_What you need to do_
Give back exactly the lines of the material below that start at the line containing "-- ==== Sys2Proof/Machine/TickClock.lean" and end at the line containing "(R91, R201). -/", and no others.

_Data records_
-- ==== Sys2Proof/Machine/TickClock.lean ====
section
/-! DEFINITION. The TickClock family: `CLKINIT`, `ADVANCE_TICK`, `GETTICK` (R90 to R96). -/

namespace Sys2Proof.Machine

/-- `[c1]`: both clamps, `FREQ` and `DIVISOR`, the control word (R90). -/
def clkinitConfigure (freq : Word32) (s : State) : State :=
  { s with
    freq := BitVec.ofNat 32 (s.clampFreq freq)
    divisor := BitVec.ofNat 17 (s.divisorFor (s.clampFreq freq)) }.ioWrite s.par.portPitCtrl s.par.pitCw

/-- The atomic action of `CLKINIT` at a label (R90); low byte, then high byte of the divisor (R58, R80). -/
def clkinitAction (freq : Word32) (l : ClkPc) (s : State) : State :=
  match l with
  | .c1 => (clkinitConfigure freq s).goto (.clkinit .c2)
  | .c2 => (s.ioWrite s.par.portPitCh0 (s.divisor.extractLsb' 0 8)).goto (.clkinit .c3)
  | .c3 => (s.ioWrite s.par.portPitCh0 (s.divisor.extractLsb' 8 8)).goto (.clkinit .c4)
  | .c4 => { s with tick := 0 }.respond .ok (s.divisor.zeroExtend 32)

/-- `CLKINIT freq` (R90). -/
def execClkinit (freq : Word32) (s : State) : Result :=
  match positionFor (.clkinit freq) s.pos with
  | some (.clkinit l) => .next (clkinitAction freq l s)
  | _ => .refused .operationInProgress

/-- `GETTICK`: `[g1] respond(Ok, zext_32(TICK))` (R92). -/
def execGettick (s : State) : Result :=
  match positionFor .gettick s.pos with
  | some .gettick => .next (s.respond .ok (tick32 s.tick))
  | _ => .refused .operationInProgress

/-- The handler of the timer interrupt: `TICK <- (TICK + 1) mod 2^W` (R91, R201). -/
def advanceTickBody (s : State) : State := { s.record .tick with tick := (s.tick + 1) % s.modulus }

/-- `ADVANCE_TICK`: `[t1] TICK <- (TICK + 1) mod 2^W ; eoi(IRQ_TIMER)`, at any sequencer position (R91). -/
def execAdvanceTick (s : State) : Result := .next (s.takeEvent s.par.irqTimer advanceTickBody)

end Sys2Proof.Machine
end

...

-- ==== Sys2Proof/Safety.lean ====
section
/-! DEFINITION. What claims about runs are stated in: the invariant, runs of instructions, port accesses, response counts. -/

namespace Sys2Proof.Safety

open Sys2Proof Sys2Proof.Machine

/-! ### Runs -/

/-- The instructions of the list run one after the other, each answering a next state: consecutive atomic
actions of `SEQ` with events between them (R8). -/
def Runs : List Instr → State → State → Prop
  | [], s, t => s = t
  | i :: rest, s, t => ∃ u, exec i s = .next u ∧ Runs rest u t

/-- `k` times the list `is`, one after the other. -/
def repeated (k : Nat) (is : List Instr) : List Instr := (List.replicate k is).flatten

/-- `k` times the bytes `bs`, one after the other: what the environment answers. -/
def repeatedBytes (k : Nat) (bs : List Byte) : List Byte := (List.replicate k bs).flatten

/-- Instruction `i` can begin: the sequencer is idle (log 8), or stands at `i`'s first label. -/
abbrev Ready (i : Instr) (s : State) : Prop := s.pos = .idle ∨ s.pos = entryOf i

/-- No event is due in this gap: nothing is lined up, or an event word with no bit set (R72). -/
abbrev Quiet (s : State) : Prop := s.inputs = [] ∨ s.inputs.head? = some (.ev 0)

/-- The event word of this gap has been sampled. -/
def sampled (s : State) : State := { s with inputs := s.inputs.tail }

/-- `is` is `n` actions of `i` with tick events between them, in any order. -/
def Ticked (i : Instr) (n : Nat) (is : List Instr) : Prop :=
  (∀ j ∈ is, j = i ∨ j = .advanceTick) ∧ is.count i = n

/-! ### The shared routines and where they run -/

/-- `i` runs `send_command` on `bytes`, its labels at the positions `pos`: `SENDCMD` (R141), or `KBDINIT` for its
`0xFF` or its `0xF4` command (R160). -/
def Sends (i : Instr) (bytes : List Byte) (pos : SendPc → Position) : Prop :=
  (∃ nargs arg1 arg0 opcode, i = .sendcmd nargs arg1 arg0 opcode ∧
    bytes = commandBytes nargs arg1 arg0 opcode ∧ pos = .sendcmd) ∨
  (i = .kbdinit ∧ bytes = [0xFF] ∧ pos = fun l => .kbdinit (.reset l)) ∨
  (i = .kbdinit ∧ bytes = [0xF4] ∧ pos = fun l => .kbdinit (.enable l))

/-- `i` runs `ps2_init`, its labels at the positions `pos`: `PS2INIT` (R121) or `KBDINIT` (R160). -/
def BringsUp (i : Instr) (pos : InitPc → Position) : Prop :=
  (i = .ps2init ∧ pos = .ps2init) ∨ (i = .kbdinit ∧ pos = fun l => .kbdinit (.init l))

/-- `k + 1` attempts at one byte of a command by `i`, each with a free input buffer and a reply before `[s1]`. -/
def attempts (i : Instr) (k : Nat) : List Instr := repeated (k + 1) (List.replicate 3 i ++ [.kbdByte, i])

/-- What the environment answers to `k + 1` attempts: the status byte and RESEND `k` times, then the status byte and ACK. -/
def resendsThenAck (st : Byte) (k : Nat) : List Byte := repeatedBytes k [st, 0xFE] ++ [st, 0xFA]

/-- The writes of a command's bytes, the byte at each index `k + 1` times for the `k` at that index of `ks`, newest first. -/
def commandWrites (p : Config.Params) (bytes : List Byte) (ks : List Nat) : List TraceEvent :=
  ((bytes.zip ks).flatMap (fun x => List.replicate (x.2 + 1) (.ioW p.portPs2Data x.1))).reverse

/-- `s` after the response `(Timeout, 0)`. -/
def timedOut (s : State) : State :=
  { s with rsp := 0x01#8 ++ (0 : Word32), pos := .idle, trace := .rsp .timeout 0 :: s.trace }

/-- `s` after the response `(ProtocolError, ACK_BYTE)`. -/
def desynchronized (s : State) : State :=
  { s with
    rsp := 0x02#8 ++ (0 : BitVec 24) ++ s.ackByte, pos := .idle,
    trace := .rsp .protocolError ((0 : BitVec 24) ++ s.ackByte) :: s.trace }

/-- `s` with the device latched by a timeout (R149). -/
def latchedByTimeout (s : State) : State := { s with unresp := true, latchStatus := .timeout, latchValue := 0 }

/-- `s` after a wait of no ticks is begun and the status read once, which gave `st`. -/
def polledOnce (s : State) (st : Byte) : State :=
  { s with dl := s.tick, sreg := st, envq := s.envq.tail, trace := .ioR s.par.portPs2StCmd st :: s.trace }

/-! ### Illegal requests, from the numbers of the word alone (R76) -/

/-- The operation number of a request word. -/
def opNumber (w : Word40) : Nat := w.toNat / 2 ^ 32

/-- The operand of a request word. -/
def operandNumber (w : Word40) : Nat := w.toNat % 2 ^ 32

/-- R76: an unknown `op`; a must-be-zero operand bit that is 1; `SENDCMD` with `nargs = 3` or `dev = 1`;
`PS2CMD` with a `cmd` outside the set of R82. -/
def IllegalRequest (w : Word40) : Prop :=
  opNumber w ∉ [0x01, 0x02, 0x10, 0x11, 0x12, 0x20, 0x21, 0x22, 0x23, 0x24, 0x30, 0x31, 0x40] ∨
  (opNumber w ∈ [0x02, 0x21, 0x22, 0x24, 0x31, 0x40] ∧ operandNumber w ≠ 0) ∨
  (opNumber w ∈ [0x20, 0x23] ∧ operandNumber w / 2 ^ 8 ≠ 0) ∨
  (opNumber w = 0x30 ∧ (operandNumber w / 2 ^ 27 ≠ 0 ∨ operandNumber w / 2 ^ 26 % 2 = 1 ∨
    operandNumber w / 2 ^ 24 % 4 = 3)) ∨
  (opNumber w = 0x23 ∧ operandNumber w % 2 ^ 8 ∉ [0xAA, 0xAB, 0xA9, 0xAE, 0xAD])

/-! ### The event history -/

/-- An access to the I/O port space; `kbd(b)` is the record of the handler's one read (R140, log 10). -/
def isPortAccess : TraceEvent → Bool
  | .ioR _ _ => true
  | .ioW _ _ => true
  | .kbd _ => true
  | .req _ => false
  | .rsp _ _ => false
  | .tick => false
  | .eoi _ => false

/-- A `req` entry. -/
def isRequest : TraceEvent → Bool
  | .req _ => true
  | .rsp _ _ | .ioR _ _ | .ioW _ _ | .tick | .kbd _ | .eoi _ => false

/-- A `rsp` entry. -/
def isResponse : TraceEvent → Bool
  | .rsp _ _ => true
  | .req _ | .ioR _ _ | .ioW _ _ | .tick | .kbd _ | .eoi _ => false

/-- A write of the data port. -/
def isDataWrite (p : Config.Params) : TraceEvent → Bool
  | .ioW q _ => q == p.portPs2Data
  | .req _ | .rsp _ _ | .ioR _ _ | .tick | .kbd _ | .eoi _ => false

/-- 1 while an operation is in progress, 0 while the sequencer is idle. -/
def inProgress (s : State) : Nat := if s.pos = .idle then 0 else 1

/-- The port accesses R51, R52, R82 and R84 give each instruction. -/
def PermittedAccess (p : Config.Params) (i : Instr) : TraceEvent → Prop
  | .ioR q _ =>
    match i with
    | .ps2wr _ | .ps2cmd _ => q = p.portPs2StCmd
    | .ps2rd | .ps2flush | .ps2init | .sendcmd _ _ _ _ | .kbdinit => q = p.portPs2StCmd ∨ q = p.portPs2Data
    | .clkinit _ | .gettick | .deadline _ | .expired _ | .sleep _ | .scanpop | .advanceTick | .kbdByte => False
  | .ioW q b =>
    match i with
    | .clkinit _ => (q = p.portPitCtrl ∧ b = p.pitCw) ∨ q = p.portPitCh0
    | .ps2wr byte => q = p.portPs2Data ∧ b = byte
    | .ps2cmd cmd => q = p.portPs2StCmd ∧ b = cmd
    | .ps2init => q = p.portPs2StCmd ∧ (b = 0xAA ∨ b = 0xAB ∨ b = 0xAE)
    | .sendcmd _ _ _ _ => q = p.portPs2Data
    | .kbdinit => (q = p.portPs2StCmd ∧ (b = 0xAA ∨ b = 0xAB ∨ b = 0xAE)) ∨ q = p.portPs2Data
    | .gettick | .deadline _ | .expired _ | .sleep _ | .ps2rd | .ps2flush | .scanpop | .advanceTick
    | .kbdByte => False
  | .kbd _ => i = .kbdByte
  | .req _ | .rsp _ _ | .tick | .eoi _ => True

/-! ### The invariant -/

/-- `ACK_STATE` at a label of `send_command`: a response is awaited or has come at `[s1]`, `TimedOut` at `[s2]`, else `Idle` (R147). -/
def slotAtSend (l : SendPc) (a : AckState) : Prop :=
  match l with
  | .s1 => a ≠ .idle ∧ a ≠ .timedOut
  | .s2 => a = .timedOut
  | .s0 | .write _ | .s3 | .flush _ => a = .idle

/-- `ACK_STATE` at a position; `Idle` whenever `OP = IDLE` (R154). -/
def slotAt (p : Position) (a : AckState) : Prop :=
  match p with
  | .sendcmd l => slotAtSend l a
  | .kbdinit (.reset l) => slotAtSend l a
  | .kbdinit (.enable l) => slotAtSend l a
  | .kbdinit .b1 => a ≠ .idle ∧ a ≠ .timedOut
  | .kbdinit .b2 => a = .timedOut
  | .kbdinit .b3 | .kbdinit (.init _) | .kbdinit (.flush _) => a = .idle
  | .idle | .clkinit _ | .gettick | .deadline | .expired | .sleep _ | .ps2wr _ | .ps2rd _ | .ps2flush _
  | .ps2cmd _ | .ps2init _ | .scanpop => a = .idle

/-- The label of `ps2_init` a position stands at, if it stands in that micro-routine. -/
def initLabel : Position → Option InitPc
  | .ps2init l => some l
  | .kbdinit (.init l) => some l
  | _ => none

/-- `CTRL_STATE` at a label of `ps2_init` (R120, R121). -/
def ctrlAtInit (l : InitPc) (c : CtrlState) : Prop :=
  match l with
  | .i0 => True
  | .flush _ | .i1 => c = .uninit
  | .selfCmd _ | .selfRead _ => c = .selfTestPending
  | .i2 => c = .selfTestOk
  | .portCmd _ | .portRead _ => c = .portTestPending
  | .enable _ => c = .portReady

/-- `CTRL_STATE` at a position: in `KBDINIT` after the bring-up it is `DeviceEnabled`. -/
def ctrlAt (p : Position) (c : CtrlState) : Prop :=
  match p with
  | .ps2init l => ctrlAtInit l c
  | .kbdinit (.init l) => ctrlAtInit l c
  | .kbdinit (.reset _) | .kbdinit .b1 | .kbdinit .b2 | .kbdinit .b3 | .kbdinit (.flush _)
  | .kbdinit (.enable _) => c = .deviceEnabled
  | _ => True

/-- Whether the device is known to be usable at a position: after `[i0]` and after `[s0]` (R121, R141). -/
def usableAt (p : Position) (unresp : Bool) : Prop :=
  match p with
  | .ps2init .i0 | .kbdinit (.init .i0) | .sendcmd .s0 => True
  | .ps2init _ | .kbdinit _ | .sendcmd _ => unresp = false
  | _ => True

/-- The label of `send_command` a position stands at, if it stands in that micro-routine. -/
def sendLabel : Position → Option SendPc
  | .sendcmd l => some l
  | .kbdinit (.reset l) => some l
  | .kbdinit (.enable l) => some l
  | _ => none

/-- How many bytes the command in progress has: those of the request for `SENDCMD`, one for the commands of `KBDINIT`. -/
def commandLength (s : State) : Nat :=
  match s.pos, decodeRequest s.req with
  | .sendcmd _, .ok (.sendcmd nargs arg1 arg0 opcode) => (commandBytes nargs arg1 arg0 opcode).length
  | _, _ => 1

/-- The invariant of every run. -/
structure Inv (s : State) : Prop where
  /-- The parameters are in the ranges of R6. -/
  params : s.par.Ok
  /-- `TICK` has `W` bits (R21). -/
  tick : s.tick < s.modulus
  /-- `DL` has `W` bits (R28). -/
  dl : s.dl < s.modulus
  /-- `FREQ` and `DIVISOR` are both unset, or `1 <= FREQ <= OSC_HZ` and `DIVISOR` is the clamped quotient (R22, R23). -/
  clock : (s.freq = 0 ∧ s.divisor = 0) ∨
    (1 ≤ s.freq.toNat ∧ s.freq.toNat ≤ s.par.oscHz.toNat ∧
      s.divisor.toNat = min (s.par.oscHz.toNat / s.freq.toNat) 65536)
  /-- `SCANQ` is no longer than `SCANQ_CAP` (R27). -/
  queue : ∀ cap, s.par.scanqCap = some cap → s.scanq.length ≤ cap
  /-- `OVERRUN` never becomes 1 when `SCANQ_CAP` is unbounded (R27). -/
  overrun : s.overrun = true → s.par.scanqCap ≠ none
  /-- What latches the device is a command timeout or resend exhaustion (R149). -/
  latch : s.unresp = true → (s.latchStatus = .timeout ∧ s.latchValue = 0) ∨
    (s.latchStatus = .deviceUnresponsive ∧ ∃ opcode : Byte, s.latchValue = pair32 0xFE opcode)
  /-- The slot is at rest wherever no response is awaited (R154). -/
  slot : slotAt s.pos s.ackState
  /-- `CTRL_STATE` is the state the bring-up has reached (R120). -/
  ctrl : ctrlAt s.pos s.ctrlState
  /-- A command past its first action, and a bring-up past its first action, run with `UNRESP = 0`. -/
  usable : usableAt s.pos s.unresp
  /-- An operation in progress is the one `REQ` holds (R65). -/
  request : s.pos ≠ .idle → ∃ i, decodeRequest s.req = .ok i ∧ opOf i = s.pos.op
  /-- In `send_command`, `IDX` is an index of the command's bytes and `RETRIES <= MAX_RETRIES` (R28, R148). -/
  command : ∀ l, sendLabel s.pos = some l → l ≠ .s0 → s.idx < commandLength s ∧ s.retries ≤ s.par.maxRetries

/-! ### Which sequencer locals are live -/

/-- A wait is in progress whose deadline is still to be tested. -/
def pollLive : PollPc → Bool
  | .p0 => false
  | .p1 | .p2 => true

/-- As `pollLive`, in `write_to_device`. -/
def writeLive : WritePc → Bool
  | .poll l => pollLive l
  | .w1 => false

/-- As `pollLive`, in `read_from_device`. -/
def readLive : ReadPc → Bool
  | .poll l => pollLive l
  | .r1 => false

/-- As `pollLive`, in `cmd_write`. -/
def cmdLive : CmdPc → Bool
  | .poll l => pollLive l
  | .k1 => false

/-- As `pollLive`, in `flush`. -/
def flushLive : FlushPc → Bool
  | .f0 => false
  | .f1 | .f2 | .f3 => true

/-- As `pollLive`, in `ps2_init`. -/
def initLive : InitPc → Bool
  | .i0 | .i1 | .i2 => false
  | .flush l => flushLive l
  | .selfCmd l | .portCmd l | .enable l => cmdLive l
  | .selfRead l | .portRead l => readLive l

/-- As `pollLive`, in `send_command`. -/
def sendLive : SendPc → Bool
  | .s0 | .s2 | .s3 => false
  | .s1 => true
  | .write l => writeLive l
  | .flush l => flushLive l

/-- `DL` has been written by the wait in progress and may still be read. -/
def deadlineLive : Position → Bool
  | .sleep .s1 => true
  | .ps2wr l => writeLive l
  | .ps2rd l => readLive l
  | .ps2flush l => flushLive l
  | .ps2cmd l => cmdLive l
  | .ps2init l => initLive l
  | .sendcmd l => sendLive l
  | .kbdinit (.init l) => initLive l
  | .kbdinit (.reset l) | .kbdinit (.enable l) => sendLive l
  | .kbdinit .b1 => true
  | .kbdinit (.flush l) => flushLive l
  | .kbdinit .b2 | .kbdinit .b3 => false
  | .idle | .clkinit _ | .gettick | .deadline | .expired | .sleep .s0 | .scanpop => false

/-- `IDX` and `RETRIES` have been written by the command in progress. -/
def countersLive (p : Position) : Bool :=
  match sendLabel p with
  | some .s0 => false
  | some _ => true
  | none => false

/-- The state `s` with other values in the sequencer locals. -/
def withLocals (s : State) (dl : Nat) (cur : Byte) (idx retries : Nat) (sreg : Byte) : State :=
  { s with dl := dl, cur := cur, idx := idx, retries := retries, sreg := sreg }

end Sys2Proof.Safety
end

---

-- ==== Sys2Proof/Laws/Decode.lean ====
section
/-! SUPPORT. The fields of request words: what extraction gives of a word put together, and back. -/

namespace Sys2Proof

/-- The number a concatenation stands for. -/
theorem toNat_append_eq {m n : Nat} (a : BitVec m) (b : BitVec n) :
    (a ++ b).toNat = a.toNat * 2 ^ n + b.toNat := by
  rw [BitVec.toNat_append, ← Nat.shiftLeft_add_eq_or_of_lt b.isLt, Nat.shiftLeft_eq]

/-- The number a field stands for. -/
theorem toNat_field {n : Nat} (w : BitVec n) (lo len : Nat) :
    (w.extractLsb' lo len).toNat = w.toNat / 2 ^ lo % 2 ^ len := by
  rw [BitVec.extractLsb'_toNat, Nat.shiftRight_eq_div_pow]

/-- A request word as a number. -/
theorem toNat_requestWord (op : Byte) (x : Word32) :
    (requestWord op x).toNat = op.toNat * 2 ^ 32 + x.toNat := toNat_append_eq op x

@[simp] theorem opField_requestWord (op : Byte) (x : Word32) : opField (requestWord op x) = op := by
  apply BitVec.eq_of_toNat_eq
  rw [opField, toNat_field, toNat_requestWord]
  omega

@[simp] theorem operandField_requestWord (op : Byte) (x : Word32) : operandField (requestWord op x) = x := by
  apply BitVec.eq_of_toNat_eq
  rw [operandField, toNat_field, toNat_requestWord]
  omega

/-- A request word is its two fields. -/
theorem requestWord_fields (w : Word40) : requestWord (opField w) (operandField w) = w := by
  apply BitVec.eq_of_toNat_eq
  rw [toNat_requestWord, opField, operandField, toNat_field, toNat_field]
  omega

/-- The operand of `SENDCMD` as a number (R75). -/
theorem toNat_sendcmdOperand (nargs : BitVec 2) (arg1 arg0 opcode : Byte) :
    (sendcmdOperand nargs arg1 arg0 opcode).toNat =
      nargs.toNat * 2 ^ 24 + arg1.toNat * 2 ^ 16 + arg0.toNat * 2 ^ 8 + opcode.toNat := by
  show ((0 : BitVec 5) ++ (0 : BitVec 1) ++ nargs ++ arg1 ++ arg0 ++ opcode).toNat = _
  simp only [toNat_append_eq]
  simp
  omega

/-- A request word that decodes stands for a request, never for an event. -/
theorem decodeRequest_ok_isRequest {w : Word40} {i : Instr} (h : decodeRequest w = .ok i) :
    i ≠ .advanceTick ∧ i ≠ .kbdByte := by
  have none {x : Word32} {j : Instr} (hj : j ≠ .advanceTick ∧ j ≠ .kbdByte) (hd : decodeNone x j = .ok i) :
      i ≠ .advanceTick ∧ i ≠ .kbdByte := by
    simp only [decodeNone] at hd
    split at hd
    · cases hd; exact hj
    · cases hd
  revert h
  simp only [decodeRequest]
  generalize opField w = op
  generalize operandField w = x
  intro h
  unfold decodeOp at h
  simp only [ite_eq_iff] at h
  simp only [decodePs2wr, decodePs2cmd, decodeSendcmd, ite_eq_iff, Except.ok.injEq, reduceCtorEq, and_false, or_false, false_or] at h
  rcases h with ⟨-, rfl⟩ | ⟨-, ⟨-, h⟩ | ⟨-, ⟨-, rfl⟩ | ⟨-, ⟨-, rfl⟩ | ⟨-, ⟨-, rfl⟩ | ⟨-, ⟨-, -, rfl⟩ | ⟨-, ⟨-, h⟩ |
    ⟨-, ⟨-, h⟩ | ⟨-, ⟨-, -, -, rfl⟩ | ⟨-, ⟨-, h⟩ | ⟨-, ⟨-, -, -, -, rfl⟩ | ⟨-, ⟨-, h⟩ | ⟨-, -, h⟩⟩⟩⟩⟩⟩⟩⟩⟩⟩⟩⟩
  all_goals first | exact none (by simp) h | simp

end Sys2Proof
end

_Result for this exercise_
-- ==== Sys2Proof/Machine/TickClock.lean ====
section
/-! DEFINITION. The TickClock family: `CLKINIT`, `ADVANCE_TICK`, `GETTICK` (R90 to R96). -/

namespace Sys2Proof.Machine

/-- `[c1]`: both clamps, `FREQ` and `DIVISOR`, the control word (R90). -/
def clkinitConfigure (freq : Word32) (s : State) : State :=
  { s with
    freq := BitVec.ofNat 32 (s.clampFreq freq)
    divisor := BitVec.ofNat 17 (s.divisorFor (s.clampFreq freq)) }.ioWrite s.par.portPitCtrl s.par.pitCw

/-- The atomic action of `CLKINIT` at a label (R90); low byte, then high byte of the divisor (R58, R80). -/
def clkinitAction (freq : Word32) (l : ClkPc) (s : State) : State :=
  match l with
  | .c1 => (clkinitConfigure freq s).goto (.clkinit .c2)
  | .c2 => (s.ioWrite s.par.portPitCh0 (s.divisor.extractLsb' 0 8)).goto (.clkinit .c3)
  | .c3 => (s.ioWrite s.par.portPitCh0 (s.divisor.extractLsb' 8 8)).goto (.clkinit .c4)
  | .c4 => { s with tick := 0 }.respond .ok (s.divisor.zeroExtend 32)

/-- `CLKINIT freq` (R90). -/
def execClkinit (freq : Word32) (s : State) : Result :=
  match positionFor (.clkinit freq) s.pos with
  | some (.clkinit l) => .next (clkinitAction freq l s)
  | _ => .refused .operationInProgress

/-- `GETTICK`: `[g1] respond(Ok, zext_32(TICK))` (R92). -/
def execGettick (s : State) : Result :=
  match positionFor .gettick s.pos with
  | some .gettick => .next (s.respond .ok (tick32 s.tick))
  | _ => .refused .operationInProgress

/-- The handler of the timer interrupt: `TICK <- (TICK + 1) mod 2^W` (R91, R201). -/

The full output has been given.